Major Levison James Wood  VR (born 5 May 1982) is a British Army officer and explorer. He is best known for his extended walking expeditions in Africa, Asia and Central America. He has also undertaken numerous other overland journeys, including a foot crossing of Madagascar and mountain climbing in Iraq. He documents his journeys through books, documentaries and photography.

Life
The son of teachers Janice Wood (née Curzon) and Levison Wood Sr., Wood was born on 5 May 1982 at the North Staffordshire Royal Infirmary in Hartshill, Staffordshire, and grew up in nearby Forsbrook. Levison was educated at Painsley Catholic College, before obtaining an honours degree in history at the University of Nottingham. He was commissioned as an officer into the Parachute Regiment on 13 April 2006 where he spent four years, serving in Afghanistan in Helmand, Kandahar and Zabul. Wood was promoted to Captain on 13 October 2008.

He left the army in April 2010, took up a career in writing and photography, and has become a bestselling author. He has extensive experience in travel and exploration in over 100 countries and in 2011 was made a Fellow of the Royal Geographical Society. He is an elected Fellow of the Explorers Club in New York, an Honorary Fellow of CASS Business School and holds an honorary doctorate at Staffordshire University.
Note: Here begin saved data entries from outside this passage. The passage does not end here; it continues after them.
-- ==== Sys2Proof/Machine/Issue.lean ====
section
/-! DEFINITION. The issue of a lane, once for every cluster: the order of its checks (08 R208), what it waits for (06 R150, R157,
R163), what its issue does to the queues and cues it names, and what becomes of a lane that does not issue (14 R374, R385, R389). -/

namespace Sys2Proof.Machine
open Sys2Proof

/-! ## Host-owned pages (01 R40, R41) -/

/-- The cluster waits, holding its lane, for one flip of the page; the management complex asks the host once a page. -/
def State.stallOn (s : State) (n : Nat) (cl : Cl) (ctx : W16) (va base leaf : Nat) : State :=
  (s.putCluster n cl { s.cluster n cl with stall := some (ctx, base, va) }).askFlip ctx base leaf

/-- What becomes of a lane that does not issue. -/
def State.halted (s : State) (n : Nat) (cl : Cl) : Halt → State
  | .wait => s
  | .trap c info => s.raiseLane n cl c info
  | .watch info hits =>
    let c := s.core n
    let s1 := s.putCore n { c.putCluster cl { c.cluster cl with skipw := true } with csr := c.csr.watchHit hits }
    s1.raiseLane n cl .watch info
  | .stall ctx va base leaf => s.stallOn n cl ctx va base leaf
  | .wake b => s.wakeSlice b
  | .poison ctx pa => s.poisonMet ctx pa

/-! ## Checks of the queues a lane names (06 R158) -/

def needQueue (b : Bool) (q : Nat) : Chk Unit := need b (.trap .queueProtocol (BitVec.ofNat 64 q))

/-- A push by the queue's producer, of the queue's width. -/
def pushOk (cl : Cl) (q : Nat) (wide : Bool) : Chk Unit :=
  needQueue (decide (queueProducer q = cl) && !queueBranch q && (queueWide q == wide)) q

/-- A pop by the queue's consumer. -/
def popOk (cl : Cl) (q : Nat) : Chk Unit := needQueue (decide (queueConsumer q = cl) && !queueBranch q) q

def joint (s : State) (n : Nat) : Bool := !(s.core n).sys.apart

/-! ## What a lane waits for -/

/-- Every queue popped has a visible head: its entries' data. DEDUCED (log 58). -/
def heads (c : Core) : List Nat → Chk (List Vec)
  | [] => .ok []
  | q :: qs =>
    match c.headOf q with
    | none => .error .wait
    | some e => do
      let vs ← heads c qs
      .ok (e.data :: vs)

/-- Room for the entries that a lane pushes: a place, in a slice that is ON where the entry spills (02 R70). SLUICE_QUOTA leaves TRAPINFO
zero. DESIGN CHOICE (log 57). -/
def roomFor (s : State) : List Nat → Chk Unit
  | [] => .ok ()
  | q :: qs =>
    match s.cc.room q 1 with
    | none => .error (.trap .sluiceQuota 0)
    | some b => do
      need b .wait
      if (s.cc.queue q).spills q then awake s ((s.cc.queue q).ringPa (s.cc.queue q).tail)
      roomFor s qs

def cuesReady (c : Core) (cl : Cl) (cue : Nat) : Chk Unit :=
  need ((cuePops cl cue).all (fun f => c.cueVisible f) && (cuePushes cl cue).all (fun f => decide ((c.cue f).length < 8))) .wait

/-! ## Issue -/

/-- What a lane's issue does: the state with its registers and memory written, the entries it pushes, and what it then waits for
(none: it is complete at issue), with a write match to be raised at completion. `fails` : it has failed already, and pushes no token. -/
structure Eff where
  st : State
  push : List (Nat × Vec) := []
  flight : Option FlightKind := none
  watch : Option (W64 × List Nat) := none
  fill : Fill := .ready
  fails : Bool := false

def popAll (c : Core) (qs : List Nat) : Core := qs.foldl (fun c q => c.popQueue q) c
def popCues (c : Core) (fs : List Nat) : Core := fs.foldl (fun c f => c.putCue f (c.cue f).tail) c
def pushCues (c : Core) (fs : List Nat) (src : Nat) : Core := fs.foldl (fun c f => c.putCue f (c.cue f ++ [src])) c
def pushAll (s : State) (n src : Nat) (fill : Fill) (ps : List (Nat × Vec)) : State :=
  ps.foldl (fun s p => s.pushQueue n p.1 { data := p.2, tag := (s.core n).ctx, src := src, fill := fill }) s

/-- The lane leaves its issue queue and takes its numbers (06 R148; counting is suspended in a handler, 14 R379). -/
def Cluster.retire (x : Cluster) (sv : Bool) (f : Option FlightKind) (w : Option (W64 × List Nat)) : Cluster :=
  { x with
    iq := x.iq.tail
    iseq := if sv then x.iseq else x.iseq + 1
    flightNo := x.flightNo + 1
    skipw := false
    flights := match f with
      | none => x.flights
      | some k => x.flights ++ [{ no := x.flightNo, iseq := x.iseq, kind := k, watch := w }] }

/-- A lane is in flight until it completes if it says so, or if it pushes (03 R81). -/
def flightOf (f : Option FlightKind) (pushes : Bool) : Option FlightKind :=
  match f with
  | some k => some k
  | none => if pushes then some .sync else none

/-- The issue itself: pops, pushes reserved, numbers taken, all in one cycle (06 R157, R163). DEDUCED (log 7). -/
def finish (n : Nat) (cl : Cl) (cue : Nat) (pops : List Nat) (e : Eff) : State :=
  let c := e.st.core n
  let x := c.cluster cl
  let c1 := pushCues (popCues (popAll c pops) (cuePops cl cue)) (if e.fails then [] else cuePushes cl cue) x.flightNo
  let f := flightOf e.flight (decide (e.push ≠ []) || decide (cuePushes cl cue ≠ []))
  let c2 := (c1.putCluster cl ((c1.cluster cl).retire c.sys.sv f e.watch)).settleMarks
  pushAll (e.st.putCore n c2) n x.flightNo e.fill e.push

/-- A lane at the head of its cluster's issue queue (08 R208): the checks that need no operand, then what it waits for, then its
own checks and its effect. `pops` and `pushes` are the queues it names. -/
def issue (cl : Cl) (cue : Nat) (pre : Chk Unit) (pops pushes : List Nat) (body : List Vec → Chk Eff) (s : State) : Out :=
  .next (match (do
      pre
      let vs ← heads s.cc pops
      cuesReady s.cc cl cue
      roomFor s pushes
      let e ← body vs
      (.ok (finish s.curCore cl cue pops e) : Chk State)) with
    | .ok s' => s'
    | .error h => s.halted s.curCore cl h)

/-- A lane that names no queue and no cue. -/
def issuePlain (cl : Cl) (pre : Chk Unit) (body : Chk Eff) (s : State) : Out := issue cl 0 pre [] [] (fun _ => body) s

def pureEff (s : State) : Chk Eff := .ok { st := s }

/-- A lane whose whole effect is on registers, complete at issue. -/
def issueRegs (cl : Cl) (f : Regs → Regs) (s : State) : Out := issuePlain cl (.ok ()) (pureEff (s.putRegs (f s.regs))) s

end Sys2Proof.Machine
end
Wood acts as patron and ambassador for a number of charities including the Tusk Trust, The Glacier Trust and the ABF The Soldiers' Charity. He rejoined the army in 2012, serving as a reservist Major in the 77th Brigade.

Overland expeditions
The expedition to walk the length of the Nile was inspired by explorers John Hanning Speke, Richard Francis Burton, David Livingstone and Henry Morton Stanley. Wood was accompanied by numerous guides, journalists (including Matthew Power) and friends along the different stages of the route. The expedition was commissioned into a television programme for Channel 4 that aired in January 2015, and Wood detailed the trip in his book Walking the Nile. Power died during the programme from severe heat stroke. Wood was forced to abandon a  section in South Sudan due to heavy fighting caused by civil war.

Beginning in December 2013, over the course of nine months he undertook the first ever expedition to walk the entire length of the river Nile from the Nyungwe Forest in Rwanda. The expedition was commissioned as a four-part documentary series for Channel 4 in the UK. He also wrote a Sunday Times bestselling book detailing the expedition, Walking the Nile.
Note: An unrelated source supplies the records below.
/-! ## Spawn (R246) -/

/-- The running task of the current core; a lane of a core that has none waits. -/
def State.needTask (s : State) : Chk Task :=
  match s.cc.sys.task with
  | some t => .ok t
  | none => .error .wait

/-- The eight words at an address, on the scalar load path; no region watches them (14 R387). -/
def spawnWords (s : State) (va : Nat) : Chk (List W64) := do
  let ps ← translateRange s s.cc.ctx s.cc.sys.sv (.load 8) anyFmt va 64
  let bs ← readPieces s s.cc.ctx ps
  .ok (words64 8 bs)

/-- The domain code of work spawned at a level (13 R345). -/
def spawnDomain (g : Option Graph) (level d : Nat) : Nat :=
  if d = 15 then
    (match g with
      | some x => levelDomain x.word7 level
      | none => 0)
  else d

/-- A nest of the next level, under a scope of its own (13 R341, R343, R462). -/
def spawnedNest (s : State) (n : Nat) (t : Task) (ws : List W64) (scope : W16) : Nest :=
  { desc := ws, ctx := t.ctx, scope := scope, graph := t.graph, node := none, owner := t.owner, level := t.level + 1, anchor := n,
    domain := spawnDomain (s.graph? t.graph) (t.level + 1) (nestDomain ws), prio := t.prio }

/-- The child's scope: a child of the task's own, at the callboard of the spawning core's die; the lane waits for an index. -/
def State.spawnScope (s : State) (t : Task) (curtain : Nat) : Chk (W16 × State) :=
  match s.newScope (dieOfCore s.curCore) t.ctx t.scope (some (BitVec.ofNat 64 curtain)) with
  | some r => .ok r
  | none => .error .wait

def State.spawnNest (s : State) (t : Task) (va : Nat) : Chk (W16 × State) := do
  let ws ← spawnWords s va
  needOp (bits (wordAt ws 0) 63 62 = 0 && !nestMalformed false ws) s.addr 0x11
  let (id, s1) ← s.spawnScope t (wordAt ws 7)
  .ok (id, { s1 with nests := Map.set s1.nests (nextKey s1.nests) (spawnedNest s1 s1.curCore t ws id) })

/-- A graph of the next level, with what its launch's root record fixed (13 R344, R355). -/
def spawnedGraph (s : State) (n : Nat) (t : Task) (va : Nat) (ws : List W64) (nnodes : Nat) (scope : W16) : Graph :=
  let base := (s.graph? t.graph).getD (rootGraph (dieOfCore n) t.ctx 0 [] scope t.graph)
  { base with va := BitVec.ofNat 64 va, die := dieOfCore n, scope := scope, level := t.level + 1, anchor := n, nnodes := nnodes, words := ws,
              nodes := [], settled := none, halted := false, parking := false, parked := false, byCallboard := false, parent := none,
              spawner := some t.graph, hostSeq := none, cones := [], firstFault := none, quiet := none }

/-- The graph put in hand by a lane, which waits itself for a page that the sequencer needs. -/
def State.startSpawned (s : State) (x : Graph) (ns : List (List W64)) : Chk State :=
  let s1 := (s.withSys { s.sys with refused := [] }).startGraph (nextKey s.graphs) x ns
  match s1.blocked with
  | some h => .error h
  | none => .ok (s1.withSys { s1.sys with refused := s.sys.refused })

/-- The records are read as the lane's scalar loads would be, a supervisor's too (R246). -/
def State.spawnGraph (s : State) (t : Task) (va : Nat) : Chk (W16 × State) :=
  match launchRecordsAs (s.withSys { s.sys with refused := [] }) t.ctx s.cc.sys.sv va false with
  | .error .malformed => do
    needOp false s.addr 0x11
    .error .wait
  | .error (.unread h) => .error h
  | .ok (ws, ns) => do
    let (id, s1) ← s.spawnScope t (wordAt ws 4 + 64 * ns.length)
    let s2 ← s1.startSpawned (spawnedGraph s1 s1.curCore t va ws ns.length id) ns
    .ok (id, s2)

def kSpawn (d a : BitVec 5) (make : State → Task → Nat → Chk (W16 × State)) (s : State) : Out :=
  issuePlain .K (.ok ()) (do
    let t ← s.needTask
    let va := (s.regs.getX a.toNat).toNat
    needOp (decide (t.level < 7)) s.addr 0x11
    if va % 64 ≠ 0 then badAlign va
    else do
      let (id, s1) ← make s t va
      .ok { st := (s1.cacheAll t.ctx [va]).putRegs (s1.regs.setX d.toNat (id.setWidth 64)), flight := some .sync }) s

def execSpawn (d a : BitVec 5) (s : State) : Out := kSpawn d a State.spawnNest s
def execSpawnG (d a : BitVec 5) (s : State) : Out := kSpawn d a State.spawnGraph s

/-! ## Scopes (R247, R248) -/

def privHalt : Halt := .trap .priv 0

/-- A scope of another context, to any mode; a scope outside the task's own subtree, to a task. -/
def killAllowed (s : State) (t : Task) (id : W16) : Bool :=
  match s.scope? id with
  | none => true
  | some sc => decide (sc.ctx = t.ctx) && (s.cc.sys.sv || s.under id t.scope)

/-- A handler that kills its own task's scope ends the trap it handles: the owning node faults with that trap (13 R353, R462), and the
curtain of a spawned scope says KILLED (13 R366). -/
def State.killBy (s : State) (t : Task) (id : W16) : State :=
  match s.cc.sys.handled with
  | some trap => if s.cc.sys.sv && id = t.scope && s.liveScope id && !killingScope s id then s.endTask s.curCore trap else s.superKill id
  | none => if s.cc.sys.sv then s.superKill id else s.kill id .killed

/-- The faults that a supervisor's kill makes. -/
def killFaults (s : State) (t : Task) (id : W16) : List ((Nat × Nat) × Untold) :=
  match s.cc.sys.handled with
  | some trap =>
    if id = t.scope then (t.owner.map fun p => (p, ({ trap := trap, tid := t.tid.toNat, core := s.curCore, hard := false } : Untold))).toList
    else (nodesOf s id).map fun p => (p, killedNode s p.1)
  | none => (nodesOf s id).map fun p => (p, killedNode s p.1)

def execKill (a : BitVec 5) (s : State) : Out :=
  issuePlain .K (.ok ()) (do
    let t ← s.needTask
    let id := BitVec.ofNat 16 (s.regs.getX a.toNat).toNat
    need (killAllowed s t id) privHalt
    let s1 := s.killBy t id
    match s.blocked, s1.blocked with
    | none, some h => pureEff ((s.waitFor h).killUntold id (killFaults s t id))
    | _, _ => pureEff s1) s

/-- The scope a wait names: a child of the task's own in task mode, and any kept scope of the context for a supervisor. -/
def waitScope (s : State) (t : Task) (id : W16) : Chk Scope :=
  match s.scope? id with
  | none => if s.cc.sys.sv then .error (.trap .illegalOp (BitVec.ofNat 64 (0x11 * 2 ^ 56 + s.addr))) else .error privHalt
  | some sc =>
    if sc.ctx ≠ t.ctx then .error privHalt
    else if !s.cc.sys.sv && (sc.parent ≠ some t.scope || !sc.kept) then .error privHalt
    else if s.cc.sys.sv && !sc.kept then .error (.trap .illegalOp (BitVec.ofNat 64 (0x11 * 2 ^ 56 + s.addr)))
    else .ok sc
In 2015, Wood embarked on another challenge: to walk the length of the Himalayas from Afghanistan to Bhutan, filming a documentary series and writing another book about the experience, which was published in January 2016.
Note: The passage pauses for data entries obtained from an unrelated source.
-- ==== Sys2Proof/Machine/SAccess.lean ====
section
/-! DEFINITION. S: queue stores, scatters, scalar stores, atomics, address arithmetic, cue lanes and control (10 R272 to R275,
R286 to R290). -/

namespace Sys2Proof.Machine
open Sys2Proof

/-! ## Queue stores and scatters (R272, R273) -/

def sQueueStore (c : BitVec 4) (t : BitVec 5) (b : BitVec 4) (o : BitVec 12) (back : Bool) (s : State) : Out :=
  let q := t.toNat
  let g := queueBytes q
  issue .S c.toNat (popOk .S q) [q] [] (fun vs => do
    let va := offAddr s .S b o g
    let ps ← accessCheck s .S .qstore va g 8 false
    let bs := bytesOf g (vs.headD 0).toNat
    let (s1, w) ← storeAt s .S .qstore va 8 bs
    let s2 := if back then s1.putRegs (s1.regs.setSx b.toNat (BitVec.ofNat 64 va)) else s1
    let (fmt, geo) := firstFmt ps
    .ok { st := s2.storeLeaf va (storeGeometry 0 (countOf fmt g) g) fmt geo bs, flight := some .sync, watch := w }) s

def execStq (c : BitVec 4) (t : BitVec 5) (b : BitVec 4) (o : BitVec 12) (s : State) : Out := sQueueStore c t b o false s
def execStqWb (c : BitVec 4) (t : BitVec 5) (b : BitVec 4) (o : BitVec 12) (s : State) : Out := sQueueStore c t b o true s

/-- The elements of a strided store or a scatter: kind, the geometry word's low half, positions and addresses. -/
def sElements (s : State) (kind low es : Nat) (base : W64) (v : Vec) (xs : List (Nat × Nat)) : Chk Eff := do
  let c := s.cc
  let vas := xs.map Prod.snd
  let ps ← elemCheck s .S .qstore es base.toNat vas false
  let w := watchWrite s s.curCore .S agentS (vas.map fun va => (va, es))
  checkWrite s c.ctx ps
  let s1 := (s.withMem (writeElems c.ctx ps es v s.mem xs)).cacheAll c.ctx (ps.map Piece.va)
  let lowest := vas.foldl min (vas.headD base.toNat)
  let (fmt, geo) := firstFmt ps
  let bs := xs.flatMap fun x => elemBytes es v x.1
  .ok { st := s1.storeLeaf lowest (storeGeometry kind xs.length low) fmt geo bs, flight := some .sync, watch := w }

def execStqS (c : BitVec 4) (d : BitVec 5) (a b : BitVec 4) (s : State) : Out :=
  let q := d.toNat
  issue .S c.toNat (popOk .S q) [q] [] (fun vs => do
    let base := s.regs.getSx a.toNat
    let stride := s.regs.getSx b.toNat
    let es ← baseSize s .qstore base.toNat
    let xs := (List.range (queueBytes q / es)).map fun j => (j, strideAddr base stride es j)
    sElements s 1 (trunc64 (sgn stride * es)).toNat es base (vs.headD 0) xs) s

def execStqX (c : BitVec 4) (d : BitVec 5) (a : BitVec 4) (t : BitVec 1) (s : State) : Out :=
  let q := d.toNat
  issue .S c.toNat (needQueue (q = 4 || q = 5) q) [q, 9 - q] [] (fun vs => do
    let base := s.regs.getSx a.toNat
    let es ← baseSize s .qstore base.toNat
    let xs := indexed (decide (t = 1)) (vs.getD 1 0) base es (256 / es)
    sElements s 2 es es base (vs.headD 0) xs) s

/-! ## Scalar stores (R274) -/

def sScalarStore (c : BitVec 4) (t : BitVec 5) (b : BitVec 4) (o : BitVec 12) (n : Nat) (s : State) : Out :=
  issue .S c.toNat (if t.toNat < 16 then popWidth .S t.toNat false else .ok ()) (if t.toNat < 16 then [t.toNat] else []) [] (fun vs =>
    storeScalar s .S (offAddr s .S b o n) n (if t.toNat < 16 then (vs.headD 0).setWidth 64 else s.regs.getSx (t.toNat - 16))) s

def execSStB (c : BitVec 4) (t : BitVec 5) (b : BitVec 4) (o : BitVec 12) (s : State) : Out := sScalarStore c t b o 1 s
def execSStH (c : BitVec 4) (t : BitVec 5) (b : BitVec 4) (o : BitVec 12) (s : State) : Out := sScalarStore c t b o 2 s
def execSStW (c : BitVec 4) (t : BitVec 5) (b : BitVec 4) (o : BitVec 12) (s : State) : Out := sScalarStore c t b o 4 s
def execSStD (c : BitVec 4) (t : BitVec 5) (b : BitVec 4) (o : BitVec 12) (s : State) : Out := sScalarStore c t b o 8 s

/-! ## Atomics (R275) -/

/-- The formats an operation takes. -/
def amoFmt (aop fmt : Nat) : Bool := if aop ≤ 7 then fmt = fmtRaw || fmt = fmtI32 else fmt = fmtF32

def amoWidth (fmt : Nat) : Nat := if fmt = fmtRaw then 8 else 4

/-- The new value, of w bytes. -/
def amoNew (w aop old v v2 : Nat) : Nat :=
  let a := signed (8 * w) old
  let b := signed (8 * w) v
  match aop with
  | 0 => (old + v) % 2 ^ (8 * w)
  | 1 => if a ≤ b then old else v
  | 2 => if a ≤ b then v else old
  | 3 => old &&& v
  | 4 => old ||| v
  | 5 => old ^^^ v
  | 6 => v
  | 7 => if old = v then v2 else old
  | 8 => fadd32 old v
  | _ => fmax32 old v

/-- What the lane receives: sign-extended for INT32, zero-extended for FP32, whole for RAW. -/
def amoResult (fmt old : Nat) : W64 := if fmt = fmtI32 then trunc64 (signed 32 old) else BitVec.ofNat 64 old

/-- The checks of an atomic access: its page, its width, its alignment, the watch regions. -/
def amoCheck (s : State) (path : Path) (va aop : Nat) : Chk (Place × Nat) := do
  let p ← translate s s.cc.ctx s.cc.sys.sv path (fun f => !amoFmt aop f) va
  let w := amoWidth p.fmt
  if va % w ≠ 0 then badAlign va
  else do
    watchRead s s.curCore .S agentS [(va, w)]
    .ok (p, w)

/-- One RMW event: the old value and the memory after it. -/
def Memory.rmw (m : Memory) (ctx : W16) (key pa w aop v v2 : Nat) : Option (Nat × Memory) :=
  (m.read ctx key pa w).map fun bs =>
    let old := ofBytes bs
    (old, m.write ctx key pa (bytesOf w (amoNew w aop old (v % 2 ^ (8 * w)) (v2 % 2 ^ (8 * w)))))

def execAmo (c : BitVec 4) (d : BitVec 5) (a b o : BitVec 4) (s : State) : Out :=
  issue .S c.toNat (dstOk .S d.toNat) [] (dstQueues d.toNat) (fun _ => do
    let va := (s.regs.getSx a.toNat).toNat
    let (p, w) ← amoCheck s .amo va o.toNat
    awake s p.pa
    match s.mem.rmw s.cc.ctx p.key p.pa w o.toNat (s.regs.getSx b.toNat).toNat (s.regs.getSx (b.toNat + 1)).toNat with
    | none => .error (.poison s.cc.ctx p.pa)
    | some (old, m) =>
      let v := amoResult p.fmt old
      .ok { st := ((s.withMem m).cacheAll s.cc.ctx [va]).dst .S d.toNat v, push := dstPush d.toNat v, flight := some .sync,
            watch := watchWrite s s.curCore .S agentS [(va, w)] }) s

/-! ## Arithmetic, cue lanes and control (R286, R288 to R290) -/

def execSAdd (c : BitVec 4) (d : BitVec 5) (a b : BitVec 4) (q : BitVec 1) (s : State) : Out := lsArith .S c d a b q (fun x y => x + y) s
def execSSub (c : BitVec 4) (d : BitVec 5) (a b : BitVec 4) (q : BitVec 1) (s : State) : Out := lsArith .S c d a b q (fun x y => x - y) s
def execSMul (c : BitVec 4) (d : BitVec 5) (a b : BitVec 4) (q : BitVec 1) (s : State) : Out := lsArith .S c d a b q (fun x y => x * y) s
def execSAddi (c : BitVec 4) (d : BitVec 5) (a : BitVec 4) (i : BitVec 8) (s : State) : Out := lsOne .S c d a (fun x => x + trunc64 i.toInt) s
def execSSlli (c : BitVec 4) (d : BitVec 5) (a : BitVec 4) (i : BitVec 6) (s : State) : Out := lsOne .S c d a (fun x => sllOp x i.toNat) s
def execSSrli (c : BitVec 4) (d : BitVec 5) (a : BitVec 4) (i : BitVec 6) (s : State) : Out := lsOne .S c d a (fun x => srlOp x i.toNat) s
def execSCueTest (d : BitVec 4) (s : State) : Out := lsCueTest .S d s
def execSCueNop (c : BitVec 4) (s : State) : Out := lsCueNop .S c s

def execSBCond (c : BitVec 4) (k : BitVec 3) (o : BitVec 10) (a b : BitVec 4) (s : State) : Out :=
  lsBranch .S c k o.toInt (s.regs.getSx a.toNat) (s.regs.getSx b.toNat) s

def execSLoop (c : BitVec 4) (e : BitVec 13) (a : BitVec 4) (s : State) : Out := lsLoop .S c e.toNat (s.regs.getSx a.toNat) s
def execSJoin (c : BitVec 4) (s : State) : Out := lsJoin .S c s

end Sys2Proof.Machine
end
In September 2017 he began his most ambitious challenge to date: a full circumnavigation of the Arabian Peninsula: travelling from Syria, through Iraq, the Gulf, crossing part of the Empty Quarter desert in Oman, traversing Yemen, Saudi Arabia, Jordan and the Holy Land to finish in Lebanon; an expedition totalling . During the course of the journey he was embedded with Iraqi troops fighting ISIS where he witnessed the liberation of Sharqat and also encountered Palestinian guerrillas and Hezbollah operatives. He visited the city of Palmyra which was then under Russian control. This journey was documented in the Discovery series Arabia With Levison Wood.

Channel 4 broadcast Walking the Americas from January 2017, featuring an expedition from Mexico to Colombia. The channel then broadcast his journey along the Caucasus in the four-episode series From Russia to Iran: Crossing Wild Frontiers.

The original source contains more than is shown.